Up to now, most of the cases Johnson has studied using the software have involved accidents. "The important thing is to find out whether conclusions or recommendations are made without (supporting) evidence," he explained. "Many times the way people make arguments is determined by rhetoric rather than by logic alone."

For instance, he continued, "people will say fact 'A' and 'A' and 'A' and 'A' and slip in fact 'B,' which is inconvenient to their argument," in the hopes fact "B" will be overlooked. Johnson recalled such an example in an accident report that did not explain why the accident happened until the final page, where it revealed the victims had been drinking.

"That's something suitable for crime thrillers, but not really suitable if you're writing engineering reports," Johnson said. In rooting through accident reports, the software looks at frequencies of key terms such as "fatigue" or "workload." In cases where a word's meaning could be ambiguous -- such as "worker fatigue" vs. "metal fatigue" -- the software assigns code numbers to different meanings of each word and looks at the frequencies of related phrases that could give clues to context, such as "operator error."

"It's not rocket science, not very advanced software," Johnson said. "There is nothing innovative about these search techniques. Much of my work ought really be done inside federal or international agencies. Unfortunately, good software engineers are a scarce resource. They therefore often lack the people required to try some of the more novel techniques on their data sources."

John McDermid, a software and safety engineer at the University of York in Britain, said although the economic impact of Johnson's technique might be difficult to predict, its potential seems significant.

"Imagine an accident where you lost an aircraft," McDermid told UPI. "You don't get the right cause for what happened, so you fix the wrong thing." But if the software flags inconsistencies in an accident report, it might help investigators uncover the real problem. "So in avoiding accidents, you're talking hundreds of millions of dollars," he said. "The potential is for a very large payback."
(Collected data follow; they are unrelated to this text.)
/-- R78: the operations with one operand. -/
def POp.unary : POp → Bool
  | .mov => true | .popc => true | .clz => true | .not => true | .neg => true | .absI32 => true
  | .fabs => true | .fneg => true | .fmov => true
  | _ => false

/-- R78: the operations of the FP table. -/
def POp.isFp : POp → Bool
  | .fadd => true | .fsub => true | .fmul => true | .fmin => true | .fmax => true | .fabs => true
  | .fneg => true | .fmov => true | .hadd2Bf16 => true | .hmul2Bf16 => true | .hadd2F16 => true
  | .hmul2F16 => true
  | _ => false

/-- The main register a P source names, if any. -/
def PSel.reg? : PSel → Option Nat
  | .v n => some n.val
  | _ => none

/-- R71 rule 2: the distinct main registers a P word reads. -/
def pairRegs (h1 h2 : PHalf) : List Nat :=
  ([h1.a, h1.b, h2.a, h2.b].filterMap PSel.reg?).dedup

/-- R71: the pairing rules; rule 5 and the one-table rule through `isFp`. -/
def pairOk (fp : Bool) (h1 h2 : PHalf) : Bool :=
  h1.op.isFp == fp && h2.op.isFp == fp
    && (h1.d != h2.d || h1.d == .latch)
    && (!h1.op.unary || h1.b == .zero) && (!h2.op.unary || h2.b == .zero)
    && (match pairRegs h1 h2 with
        | [] => true
        | [_] => true
        | [x, y] => x % 4 != y % 4
        | _ => false)

/-- The first check that fails, from a list of checks with their names. -/
def firstReject : List (Bool × Reject) → Option Reject
  | [] => none
  | (b, r) :: rest => if b then firstReject rest else some r
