-- ==== Sys2Proof/Machine/Flags.lean ====
section
/-! DEFINITION. Flag and condition computations: the status bits of %fps (R32), the integer conditions (R112) and the
predicate logic (R114). No integer instruction has a flag (R93). -/

namespace Sys2Proof.Machine

open Sys2Proof

/-- R32: %fps bits. -/
def fInvalid : Word := bit 0
def fDivzero : Word := bit 1
def fOverflow : Word := bit 2
def fUnderflow : Word := bit 3
def fInexact : Word := bit 4

/-- A mask when a condition holds. -/
def fpsIf (b : Bool) (m : Word) : Word := if b then m else 0

/-- R112: a comparison of exact integers. -/
def condHolds (q : Cond) (a b : Int) : Bool :=
  match q with
  | .eq => a == b
  | .ne => a != b
  | .lt => decide (a < b)
  | .le => decide (a ≤ b)
  | .gt => decide (b < a)
  | .ge => decide (b ≤ a)

/-- R112: the signed and unsigned readings of a value. -/
def asSigned {n : Nat} (x : BitVec n) : Int := x.toInt
def asUnsigned {n : Nat} (x : BitVec n) : Int := (x.toNat : Int)

/-- R113: the answer of a condition for unordered operands and for an ordering of ordered ones. -/
def fcondHolds (q : FCond) (unordered : Bool) (o : Ordering) : Bool :=
  match q with
  | .eq => !unordered && o == .eq
  | .ne => unordered || o != .eq
  | .lt => !unordered && o == .lt
  | .le => !unordered && o != .gt
  | .gt => !unordered && o == .gt
  | .ge => !unordered && o != .lt
  | .equ => unordered || o == .eq
  | .neo => !unordered && o != .eq
  | .ltu => unordered || o == .lt
  | .leu => unordered || o != .gt
  | .gtu => unordered || o == .gt
  | .geu => unordered || o != .lt
  | .num => !unordered
  | .nan => unordered

/-- R113: the conditions for which any NaN sets invalid. -/
def fcondSignals : FCond → Bool
  | .lt => true
  | .le => true
  | .gt => true
  | .ge => true
  | _ => false

end Sys2Proof.Machine
end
Johnson said he plans to develop a series of software tools to find patterns of failure in accident reports collected by several different countries "to make sure that similar failures are not going undetected. For instance, I think there are many common features in recent health care incidents in both the United States and the United Kingdom involving telemedical applications and end-user medication systems -- for example, for helping control diabetes."

Still, Johnson noted his software requires human intervention to verify computational findings. "It is possible that the system will miss details, and so it is only a tool -- not a substitute -- for manual inspection," he said.